She had not gone very far, when, from a clump of bunch-grass just in front of her, only partly, yet, renewed by the new season, a hare hopped awkwardly, endeavoring to make off. Its progress was one-sided, difficult.
Instantly she saw that it was wounded and with a little cry she ran toward it and caught it. Instinctively the tiny animal seemed to recognize her as a friend and ceased to struggle. One of its fore legs had been broken, as she quickly saw.
With a little exclamation of compassion, she sat down upon a hummock, tore from her skirt a bit of cloth, found, on the ground, two twigs, made of these crude materials rude splints and bandages, bound the wounded creature, and sent it on its painful way again. She sighed as, after having watched it for a moment, she arose.
"Pears like us human bein's always was a-hurtin' somethin'," she soliloquized, distressed. "Thar some chap has left that rabbit in misery behind him, and here I've sent Joe Lorey down the mountain with a worse hurt than it's got." She sighed. "It certain air a funny world!" she said.
The subject of the wounded rabbit did not leave her mind until she had clambered down the rocky path half-way to the small stream which she sought below. She was ever ready with compassion for the suffering, especially for dumb and helpless suffering animals, and, besides, the episode had puzzled her. Who was there in those mountains who would wound a rabbit? Joe might have shot one, as might any other of the mountain dwellers who chanced to take a sudden fancy for a rabbit stew for supper, but Joe nor any of the other natives would have left it wounded and in suffering behind him. Too sure their markmanship, too careful their use of ammunition, for such a happening as that. Trained in the logic of the woods, the presence of the little suffering animal was a proof to her that strangers were about. The people of the mountains regard all strangers with suspicion. Half-a-dozen times she stopped to listen, half-a-dozen times she started on again without having heard an alien sound. Once, from the far distance, she did catch a faint metallic clinking, as of the striking of a hammer against rock, but it occurred once only, and she finally attributed it to the mysterious doings of the railroad people in the valley.
Down the path she sped, now, rapidly and eagerly. It was plain that something which she planned to do when she reached her destination filled her with anticipation of delight, for her red lips parted in a smile of expectation as charming as a little child's, her breath came in eager pantings not due wholly to the mere exertion of the rapid downward climb. When, beyond a sudden turn in the rude trail, she suddenly saw spread before her the smooth waters of a pool, formed by the creek in a hill-pocket, she cried aloud with pleasure.
"Ah," said she. "Ah! Now here we be!"
But it was not at this first pool she stopped. Leaving the path she skirted its soft edge, instead, and, after having passed down stream some twenty yards or more, pushed her skilled way between the little trees of a dense thicket and into a dim, shadowy woods chamber on beyond, where lay another pool, velvety, en-dusked, save for the flicker of the sunlight through dense foliage.

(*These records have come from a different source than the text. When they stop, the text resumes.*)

/-- With another output before it, an instruction reaches the same state but for the output (R14). -/
theorem exec_withOut {i : Instr} {s t : State} (o : List Token) (h : exec i s = .next t) :
    ∃ o', exec i (s.withOut o) = .next (t.withOut o') := by
  cases i with
  | adv x => exact withCombo_withOut (fun _ => ⟨o, by simp⟩) h
  | bst x => exact withCombo_withOut (fun _ => ⟨o, by simp⟩) h
  | bdv x => exact withCombo_withOut (fun _ => ⟨o, by simp⟩) h
  | cdv x => exact withCombo_withOut (fun _ => ⟨o, by simp⟩) h
  | out x => exact withCombo_withOut (fun v => ⟨o ++ [tokenOf v], by simp⟩) h
  | bxl x => exact ⟨o, by rw [← Host.Outcome.next.inj h]; rfl⟩
  | bxc x => exact ⟨o, by rw [← Host.Outcome.next.inj h]; rfl⟩
  | jnz x => exact ⟨o, execJnz_withOut o h⟩

/-! ### The result of a run -/

/-- The result of a run that halts is the output of the state it halts in (R47). -/
theorem outputOf_halted {n : Nat} {s t : State} (h : runWithin n s = .halted t) :
    outputOf (runWithin n s) = some t.out := by
  rw [h]
  rfl

/-- Settles O38: `exec_out_cases` says who writes the output, `core_run_out_grows` carries it over a
run, and `exec_withOut` says that no instruction reads it. -/
theorem outputSequenceOnlyGrows : Obligations.OutputSequenceOnlyGrows := by
  refine ⟨launch_out, fun i s t h hi => ?_, fun _ _ _ => exec_out_appends,
    fun k _ _ => core_run_out_grows k, fun i s t o h => ?_, fun _ _ _ => outputOf_halted⟩
  · exact (exec_out_cases h).resolve_right fun ⟨⟨x, hx⟩, _⟩ => hi x hx
  · obtain ⟨o', ho'⟩ := exec_withOut o h
    exact ⟨t.withOut o', ho', rfl⟩

end Sys2Proof.Machine
end

section
/-! SUPPORT. The opcode map (spec/30_encoding.md R31, R36). -/

namespace Sys2Proof.Machine

/-- Settles O2: one row of the opcode map for each opcode, at any operand cell. -/
theorem opcodeSelectsInstructionAndOperandKind :
    Obligations.OpcodeSelectsInstructionAndOperandKind := fun x =>
  ⟨decodePair_adv x, decodePair_bxl x, decodePair_bst x, decodePair_jnz x, decodePair_bxc x,
    decodePair_out x, decodePair_bdv x, decodePair_cdv x⟩

end Sys2Proof.Machine
end

section
/-! SUPPORT. The two exclusive-or instructions `bxl` and `bxc` (spec/42_b_logic_family.md R54, R56). -/

namespace Sys2Proof.Machine

/-! ### The next state -/

/-- The whole next state of `bxl` (R54). -/
theorem exec_bxl (x : Cell) (s : State) :
    exec (.bxl x) s = .next { s with B := s.B ^^^ x.toNat, ip := s.ip + 2 } := rfl

/-- The whole next state of `bxc`: the operand cell does not occur in it (R56). -/
theorem exec_bxc (x : Cell) (s : State) :
    exec (.bxc x) s = .next { s with B := s.B ^^^ s.C, ip := s.ip + 2 } := rfl

/-! ### The value -/

/-- A cell has three bits, so exclusive or with it keeps every bit above the third. -/
theorem xor_cell_div_eight (b : Nat) (x : Cell) : (b ^^^ x.toNat) / 8 = b / 8 := by
  have hx : x.toNat / 2 ^ 3 = 0 := Nat.div_eq_of_lt x.isLt
  calc (b ^^^ x.toNat) / 2 ^ 3
      = b / 2 ^ 3 ^^^ x.toNat / 2 ^ 3 := Nat.xor_div_two_pow
    _ = b / 2 ^ 3 := by rw [hx, Nat.xor_zero]

/-! ### The same change of `B` again -/

/-- Two `bxl` with the same literal restore `B`. -/
theorem exec_bxl_twice (x : Cell) (s : State) :
    ∃ t u, exec (.bxl x) s = .next t ∧ exec (.bxl x) t = .next u ∧ u.B = s.B :=
  ⟨_, _, exec_bxl x s, exec_bxl x _, Nat.xor_xor_cancel_right s.B x.toNat⟩

/-- Two `bxc`, whatever their operand cells, restore `B`: the first one keeps `C`. -/
theorem exec_bxc_twice (x y : Cell) (s : State) :
    ∃ t u, exec (.bxc x) s = .next t ∧ exec (.bxc y) t = .next u ∧ u.B = s.B :=
  ⟨_, _, exec_bxc x s, exec_bxc y _, Nat.xor_xor_cancel_right s.B s.C⟩

/-- Settles O13: `exec_bxl` gives the next state, `xor_cell_div_eight` the kept high bits, and
`exec_bxl_twice` the restored `B`. -/
theorem bxlXorsBWithLiteral : Obligations.BxlXorsBWithLiteral := by
  refine fun x s => ⟨rfl, exec_bxl x s, xor_cell_div_eight s.B x, ?zero, ?load, exec_bxl_twice x s⟩
  case zero => rintro rfl; exact Nat.xor_zero s.B
  case load => intro hB; rw [hB, Nat.zero_xor]

/-- Settles O15: `exec_bxc` gives the next state at any operand cell, and `exec_bxc_twice` the
restored `B`. -/
theorem bxcXorsBWithC : Obligations.BxcXorsBWithC := by
  refine fun x s => ⟨rfl, exec_bxc x s, ?zero, ?same, fun y => exec_bxc_twice x y s⟩
  case zero => intro hC; rw [hC, Nat.xor_zero]
  case same => intro hB; rw [hB, Nat.xor_self]

end Sys2Proof.Machine
end

section
/-! SUPPORT. The decoder and the encoder are inverse to each other (spec/30_encoding.md R30 to
R37). -/

namespace Sys2Proof.Machine

/-- The opcode map reads an instruction back from its two cells. -/
@[simp] theorem decodePair_opcodeCell_operandCell (i : Instr) :
    decodePair (opcodeCell i) (operandCell i) = i := by
  cases i with
  | bxl x => rfl
  | jnz x => rfl
  | bxc x => rfl
  | adv x => exact congrArg Instr.adv (comboOfCell_cellOfCombo x)
  | bst x => exact congrArg Instr.bst (comboOfCell_cellOfCombo x)
  | out x => exact congrArg Instr.out (comboOfCell_cellOfCombo x)
  | bdv x => exact congrArg Instr.bdv (comboOfCell_cellOfCombo x)
  | cdv x => exact congrArg Instr.cdv (comboOfCell_cellOfCombo x)

/-- The encoder writes back the two cells that the opcode map read, for all 64 words. -/
@[simp] theorem encode_decodePair (op x : Cell) : encode (decodePair op x) = [op, x] := by
  revert op x; decide

/-- Settles O3: the two cells of the encoding stand in front, and the opcode map reads them back. -/
theorem decodeOfEncodeIsTheInstruction : Obligations.DecodeOfEncodeIsTheInstruction := by
  intro i rest
  simp [encode, decode]

/-- Settles O4: only a sequence that begins with a pair decodes, and the pair is written back. -/
theorem encodeOfDecodeIsTheCells : Obligations.EncodeOfDecodeIsTheCells := by
  intro cells i rest h
  match cells with
  | [] => cases h
  | [_] => cases h
  | op :: x :: tail =>
    cases h
    rw [encode_decodePair]
    rfl

/-- Settles O5, by how many cells the sequence has. -/
theorem decodeFailsOnlyWithoutAPair : Obligations.DecodeFailsOnlyWithoutAPair := by
  intro cells
  match cells with
  | [] => simp [decode]
  | [_] => simp [decode]
  | op :: x :: tail => simp [decode]

/-- Settles O1: ten closed evaluations of the decoder. -/
theorem tableWordsDecodeAsListed : Obligations.TableWordsDecodeAsListed := by
  unfold Obligations.TableWordsDecodeAsListed
  decide

end Sys2Proof.Machine
end

section
/-! SUPPORT. The exact arithmetic of spec/40_step_cycle.md R50. -/

namespace Sys2Proof.Machine

theorem shiftRight_eq_div (a n : Nat) : shiftRight a n = a / 2 ^ n := Nat.shiftRight_eq_div_pow a n

/-- A shift by at least the bit length of its operand leaves no bit. -/
theorem shiftRight_eq_zero_of_bitLength_le {a n : Nat} (h : bitLength a ≤ n) :
    shiftRight a n = 0 :=
  Nat.shiftRight_eq_zero a n ((bitLength_le_iff a n).1 h)

theorem shiftRight_self (a : Nat) : shiftRight a a = 0 :=
  Nat.shiftRight_eq_zero a a Nat.lt_two_pow_self

/-- A shift that moves a nonzero number makes it smaller. -/
theorem shiftRight_lt {a n : Nat} (ha : a ≠ 0) (hn : 1 ≤ n) : shiftRight a n < a := by
  rw [shiftRight_eq_div]
  exact Nat.div_lt_self (Nat.pos_of_ne_zero ha) (Nat.one_lt_two_pow (Nat.one_le_iff_ne_zero.1 hn))

/-- Settles O8: R50's three definitions, the token's value by `tokenOf_toNat`. -/
theorem arithmeticIsExact : Obligations.ArithmeticIsExact := fun a b n i =>
  ⟨shiftRight_eq_div a n, Nat.testBit_xor a b i, rfl, tokenOf_toNat a⟩

/-- Settles O9: a shift by the bit length or more gives 0, and any shift by 1 or more gives less. -/
theorem shiftAmountIsNotReduced : Obligations.ShiftAmountIsNotReduced := fun a n =>
  ⟨Nat.shiftRight_eq_zero a n, shiftRight_eq_zero_of_bitLength_le, shiftRight_self a,
    shiftRight_le a n, shiftRight_lt⟩

end Sys2Proof.Machine
end

section
/-! SUPPORT. What each way an instruction can go needs in order to happen: with `exec_cases`, which
says that there is no other way, these determine the next state. -/

namespace Sys2Proof.Machine

/-! ### Operands -/

theorem exists_combo_of_ne_seven {x : Combo} (hx : x ≠ .seven) (s : State) :
    ∃ v, combo x s = some v :=
  Option.ne_none_iff_exists'.1 fun h => hx ((combo_eq_none_iff x s).1 h)

/-- The operand is illegal exactly in a combo instruction with operand 7 (R37). -/
theorem wellFormed_eq_false_iff (i : Instr) :
    i.wellFormed = false ↔ comboOperand i = some .seven := by
  have hseven (x : Combo) : x.wellFormed = false ↔ some x = some Combo.seven := by
    rw [← Bool.not_eq_true, combo_wellFormed_iff, not_not, Option.some_inj]
  cases i with
  | adv x => exact hseven x
  | bst x => exact hseven x
  | out x => exact hseven x
  | bdv x => exact hseven x
  | cdv x => exact hseven x
  | bxl x => simp [Instr.wellFormed, comboOperand]
  | jnz x => simp [Instr.wellFormed, comboOperand]
  | bxc x => simp [Instr.wellFormed, comboOperand]

/-- The illegal words in cells: operand 7 behind one of the five combo opcodes (R37). -/
theorem decodePair_wellFormed_eq_false_iff (op x : Cell) :
    (decodePair op x).wellFormed = false ↔
      x = 7 ∧ (op = 0 ∨ op = 2 ∨ op = 5 ∨ op = 6 ∨ op = 7) := by
  revert op x; decide

theorem comboOperand_decodePair_seven {op : Cell}
    (h : op = 0 ∨ op = 2 ∨ op = 5 ∨ op = 6 ∨ op = 7) :
    comboOperand (decodePair op 7) = some .seven :=
  (wellFormed_eq_false_iff _).1 ((decodePair_wellFormed_eq_false_iff op 7).2 ⟨rfl, h⟩)

/-- Resolving a combo operand ends in a next state, with a value or with the fault. -/
theorem exists_withCombo_eq_next (x : Combo) (s : State) (k : Nat → State) :
    ∃ t, withCombo x s k = .next t := by
  rcases eq_or_ne x .seven with rfl | hx
  · exact ⟨_, withCombo_seven s k⟩
  · obtain ⟨v, hv⟩ := exists_combo_of_ne_seven hx s
    exact ⟨_, withCombo_some hv k⟩

/-! ### `jnz` in its three cases (R57) -/

theorem exec_jnz_of_zero {s : State} (x : Cell) (ha : s.A = 0) :
    exec (.jnz x) s = .next s.advance :=
  if_pos (s.aIsZero_iff.2 ha)

theorem exec_jnz_of_le {x : Cell} {s : State} (ha : s.A ≠ 0) (hx : s.progLen ≤ x.toNat) :
    exec (.jnz x) s = .next (s.takeFault (.jumpOutOfRange x)) :=
  (if_neg fun h => ha (s.aIsZero_iff.1 h)).trans (if_pos hx)

theorem exec_jnz_of_lt {x : Cell} {s : State} (ha : s.A ≠ 0) (hx : x.toNat < s.progLen) :
    exec (.jnz x) s = .next (s.jumpTo x.toNat) :=
  (if_neg fun h => ha (s.aIsZero_iff.1 h)).trans (if_neg hx.not_ge)

/-! ### Any instruction -/

/-- A combo instruction with operand 7 takes the fault and does nothing else (R65). -/
theorem exec_of_seven {i : Instr} (hi : comboOperand i = some .seven) (s : State) :
    exec i s = .next (s.takeFault .combo7) := by
  cases i with
  | adv x => cases hi; rfl
  | bst x => cases hi; rfl
  | out x => cases hi; rfl
  | bdv x => cases hi; rfl
  | cdv x => cases hi; rfl
  | bxl x => cases hi
  | jnz x => cases hi
  | bxc x => cases hi

/-- An instruction whose operand has the value `v`, and which is no taken jump, makes its writes and
advances (R45). -/
theorem exec_of_completes {i : Instr} {s : State} {v : Nat}
    (hv : ∀ x, comboOperand i = some x → combo x s = some v) (hj : ∀ x, i = .jnz x → s.A = 0) :
    exec i s = .next (effect i v s).advance := by
  cases i with
  | adv x => exact withCombo_some (hv x rfl) _
  | bst x => exact withCombo_some (hv x rfl) _
  | out x => exact withCombo_some (hv x rfl) _
  | bdv x => exact withCombo_some (hv x rfl) _
  | cdv x => exact withCombo_some (hv x rfl) _
  | bxl x => rfl
  | bxc x => rfl
  | jnz x => exact exec_jnz_of_zero x (hj x rfl)

/-- A combo instruction with a legal operand completes. -/
theorem exec_of_combo {i : Instr} {x : Combo} {s : State} {v : Nat} (hi : comboOperand i = some x)
    (hv : combo x s = some v) : exec i s = .next (effect i v s).advance := by
  refine exec_of_completes (fun y hy => ?_) (fun y hy => ?_)
  · cases hi.symm.trans hy
    exact hv
  · subst hy
    cases hi

/-- Every instruction answers a next state. -/
theorem exists_exec_eq_next (i : Instr) (s : State) : ∃ t, exec i s = .next t := by
  cases i with
  | bxl x => exact ⟨_, rfl⟩
  | bxc x => exact ⟨_, rfl⟩
  | jnz x =>
    rcases eq_or_ne s.A 0 with ha | ha
    · exact ⟨_, exec_jnz_of_zero x ha⟩
    · rcases lt_or_ge x.toNat s.progLen with hx | hx
      · exact ⟨_, exec_jnz_of_lt ha hx⟩
      · exact ⟨_, exec_jnz_of_le ha hx⟩
  | adv x => exact exists_withCombo_eq_next x s _
  | bst x => exact exists_withCombo_eq_next x s _
  | out x => exact exists_withCombo_eq_next x s _
  | bdv x => exact exists_withCombo_eq_next x s _
  | cdv x => exact exists_withCombo_eq_next x s _

/-! ### What the writes leave alone -/

section
variable (i : Instr) (v : Nat) (s : State)

@[simp] theorem effect_ip : (effect i v s).ip = s.ip := by cases i <;> rfl
@[simp] theorem effect_fault : (effect i v s).fault = s.fault := by cases i <;> rfl
@[simp] theorem effect_prog : (effect i v s).prog = s.prog := by cases i <;> rfl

Here her delight was boundless. She ran forward with the eagerness of a thirsty bird, and, leaning on the bank, supported by bent arms, bent down and drank with keenest relish of the cool spring waters gathered in the "cove," then dabbled her brown slender fingers in the shining depths, watching, with a smile, concentric, widening ripples as they hurried out across the glassy surface, to the ferned bank beyond. A few yards away a hidden cascade murmured musically. Through the sparse and tender foliage of spring above her, the sunlight flickered in bright, moving patches of golden brilliance, falling on the breast of her rough, homespun gown, like decorations given by a fairy queen. Around the water's edges budding plants and deep-hued mosses made a border lovely everywhere, and for long spaces deep and soft as velvet pile. A thrush called softly from the forest depths behind her. From the other side his mate replied in a soft twittering that told of love and confidence and comfort. A squirrel scampered up the trunk of a young beech, near by, and sat in the first crotch to look down at her, chattering. A light breeze sighed among the branches, swaying them in languorous rhythm, rustling them in soft and ceaseless whisperings.
All these familiar, pleasant sights and sounds delighted her. During the long winter she had been shut away from this, her favorite spot among the many lovely bits of wilderness about her, and now its every detail filled her with a fresh and keen delight. She looked and listened greedily, as happy as a city child, seated, for the first time in a space of months, before a brightly lighted stage to watch a pantomime. A dozen times she ran with little, bird-like cries to bend above some opening wild-flower, a space she spent in watching two intently busy king-birds, already fashioning their nest. Another squirrel charmed her beyond measure by sitting, for a moment, on a limb to gaze at her in bright-eyed curiosity, and then, with a swift run down the trunk, quite near to her, as if entirely satisfied that he saw in her a certain friend, scuttling to the water's edge for drink. She had never seen a squirrel drink before—few people have—and she stood, as motionless as might a maid of marble, watching him, until, having had his fill, he gave his tail a saucy flirt and darted back to his beech fortress, to sit again upon his limb and chatter gossip at her.